TASK BRIEF: Write out every line exactly, from the first line of the records below through the line that contains "def subUp : Lane".

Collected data
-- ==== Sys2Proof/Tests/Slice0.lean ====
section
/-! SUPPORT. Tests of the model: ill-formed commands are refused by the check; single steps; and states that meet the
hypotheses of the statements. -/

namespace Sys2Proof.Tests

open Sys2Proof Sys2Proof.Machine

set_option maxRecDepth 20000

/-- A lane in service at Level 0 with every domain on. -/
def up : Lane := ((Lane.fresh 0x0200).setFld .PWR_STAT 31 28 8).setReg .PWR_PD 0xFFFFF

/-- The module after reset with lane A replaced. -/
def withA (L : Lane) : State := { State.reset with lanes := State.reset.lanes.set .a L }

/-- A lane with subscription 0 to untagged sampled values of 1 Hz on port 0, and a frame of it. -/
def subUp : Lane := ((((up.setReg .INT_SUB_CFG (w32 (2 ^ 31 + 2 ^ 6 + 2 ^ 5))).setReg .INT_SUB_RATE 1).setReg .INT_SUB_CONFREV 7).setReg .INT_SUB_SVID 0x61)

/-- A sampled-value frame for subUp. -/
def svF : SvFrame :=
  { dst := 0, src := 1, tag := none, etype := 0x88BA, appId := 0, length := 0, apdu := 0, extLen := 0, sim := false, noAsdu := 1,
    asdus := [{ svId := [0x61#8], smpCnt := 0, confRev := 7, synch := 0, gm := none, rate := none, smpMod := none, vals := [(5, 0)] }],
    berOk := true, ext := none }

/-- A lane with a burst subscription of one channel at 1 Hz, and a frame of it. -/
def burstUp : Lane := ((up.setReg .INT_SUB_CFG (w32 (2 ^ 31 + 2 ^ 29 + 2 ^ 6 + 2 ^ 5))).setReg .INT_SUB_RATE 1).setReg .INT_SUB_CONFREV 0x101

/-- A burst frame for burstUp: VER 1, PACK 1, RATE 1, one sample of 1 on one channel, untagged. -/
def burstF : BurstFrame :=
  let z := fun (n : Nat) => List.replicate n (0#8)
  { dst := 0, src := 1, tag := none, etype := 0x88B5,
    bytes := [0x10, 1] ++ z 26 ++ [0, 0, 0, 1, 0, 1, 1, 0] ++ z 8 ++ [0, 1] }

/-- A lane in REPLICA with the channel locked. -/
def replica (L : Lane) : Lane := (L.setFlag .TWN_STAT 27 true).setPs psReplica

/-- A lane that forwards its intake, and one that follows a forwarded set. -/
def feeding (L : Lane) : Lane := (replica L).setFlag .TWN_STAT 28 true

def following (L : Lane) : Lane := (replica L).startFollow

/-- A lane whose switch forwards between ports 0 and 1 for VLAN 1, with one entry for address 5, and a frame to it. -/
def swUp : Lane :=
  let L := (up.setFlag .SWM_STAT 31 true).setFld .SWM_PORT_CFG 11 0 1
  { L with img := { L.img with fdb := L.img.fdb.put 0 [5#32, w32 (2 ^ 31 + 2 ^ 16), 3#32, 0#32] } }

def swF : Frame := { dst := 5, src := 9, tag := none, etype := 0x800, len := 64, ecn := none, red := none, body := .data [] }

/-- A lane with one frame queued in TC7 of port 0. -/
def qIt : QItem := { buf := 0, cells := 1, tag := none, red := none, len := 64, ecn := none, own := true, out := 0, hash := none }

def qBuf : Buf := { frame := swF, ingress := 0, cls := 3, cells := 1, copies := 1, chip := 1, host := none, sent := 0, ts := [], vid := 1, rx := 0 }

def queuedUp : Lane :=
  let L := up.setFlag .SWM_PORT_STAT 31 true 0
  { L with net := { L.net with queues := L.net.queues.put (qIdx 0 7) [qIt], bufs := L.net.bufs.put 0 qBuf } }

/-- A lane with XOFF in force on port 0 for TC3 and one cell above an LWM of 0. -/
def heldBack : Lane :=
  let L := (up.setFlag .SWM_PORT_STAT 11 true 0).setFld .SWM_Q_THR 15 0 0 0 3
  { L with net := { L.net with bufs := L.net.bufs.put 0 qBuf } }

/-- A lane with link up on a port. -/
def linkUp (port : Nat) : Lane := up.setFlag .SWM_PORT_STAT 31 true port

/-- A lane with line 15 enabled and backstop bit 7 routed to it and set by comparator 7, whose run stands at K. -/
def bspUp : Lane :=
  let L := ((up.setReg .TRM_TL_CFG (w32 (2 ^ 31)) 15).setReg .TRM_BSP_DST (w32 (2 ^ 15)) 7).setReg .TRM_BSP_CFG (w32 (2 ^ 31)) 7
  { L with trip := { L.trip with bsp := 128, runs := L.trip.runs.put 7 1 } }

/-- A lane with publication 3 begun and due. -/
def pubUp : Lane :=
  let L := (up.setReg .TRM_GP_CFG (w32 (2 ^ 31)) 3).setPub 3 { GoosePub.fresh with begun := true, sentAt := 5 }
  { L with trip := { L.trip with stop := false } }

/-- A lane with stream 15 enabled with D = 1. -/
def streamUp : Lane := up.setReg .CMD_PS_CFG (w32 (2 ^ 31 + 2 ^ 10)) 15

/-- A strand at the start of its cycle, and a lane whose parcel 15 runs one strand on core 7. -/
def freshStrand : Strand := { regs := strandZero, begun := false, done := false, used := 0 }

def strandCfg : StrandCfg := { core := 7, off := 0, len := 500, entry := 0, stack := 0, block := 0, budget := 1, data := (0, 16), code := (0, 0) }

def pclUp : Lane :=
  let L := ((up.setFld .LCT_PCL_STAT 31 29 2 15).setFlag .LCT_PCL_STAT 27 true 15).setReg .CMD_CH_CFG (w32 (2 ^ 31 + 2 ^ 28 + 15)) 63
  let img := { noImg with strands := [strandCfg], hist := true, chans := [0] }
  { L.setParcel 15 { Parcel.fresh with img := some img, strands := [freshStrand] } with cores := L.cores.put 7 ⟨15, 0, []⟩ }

FINISHED TASK:
-- ==== Sys2Proof/Tests/Slice0.lean ====
section
/-! SUPPORT. Tests of the model: ill-formed commands are refused by the check; single steps; and states that meet the
hypotheses of the statements. -/

namespace Sys2Proof.Tests

open Sys2Proof Sys2Proof.Machine

set_option maxRecDepth 20000

/-- A lane in service at Level 0 with every domain on. -/
def up : Lane := ((Lane.fresh 0x0200).setFld .PWR_STAT 31 28 8).setReg .PWR_PD 0xFFFFF

/-- The module after reset with lane A replaced. -/
def withA (L : Lane) : State := { State.reset with lanes := State.reset.lanes.set .a L }

/-- A lane with subscription 0 to untagged sampled values of 1 Hz on port 0, and a frame of it. -/
def subUp : Lane := ((((up.setReg .INT_SUB_CFG (w32 (2 ^ 31 + 2 ^ 6 + 2 ^ 5))).setReg .INT_SUB_RATE 1).setReg .INT_SUB_CONFREV 7).setReg .INT_SUB_SVID 0x61)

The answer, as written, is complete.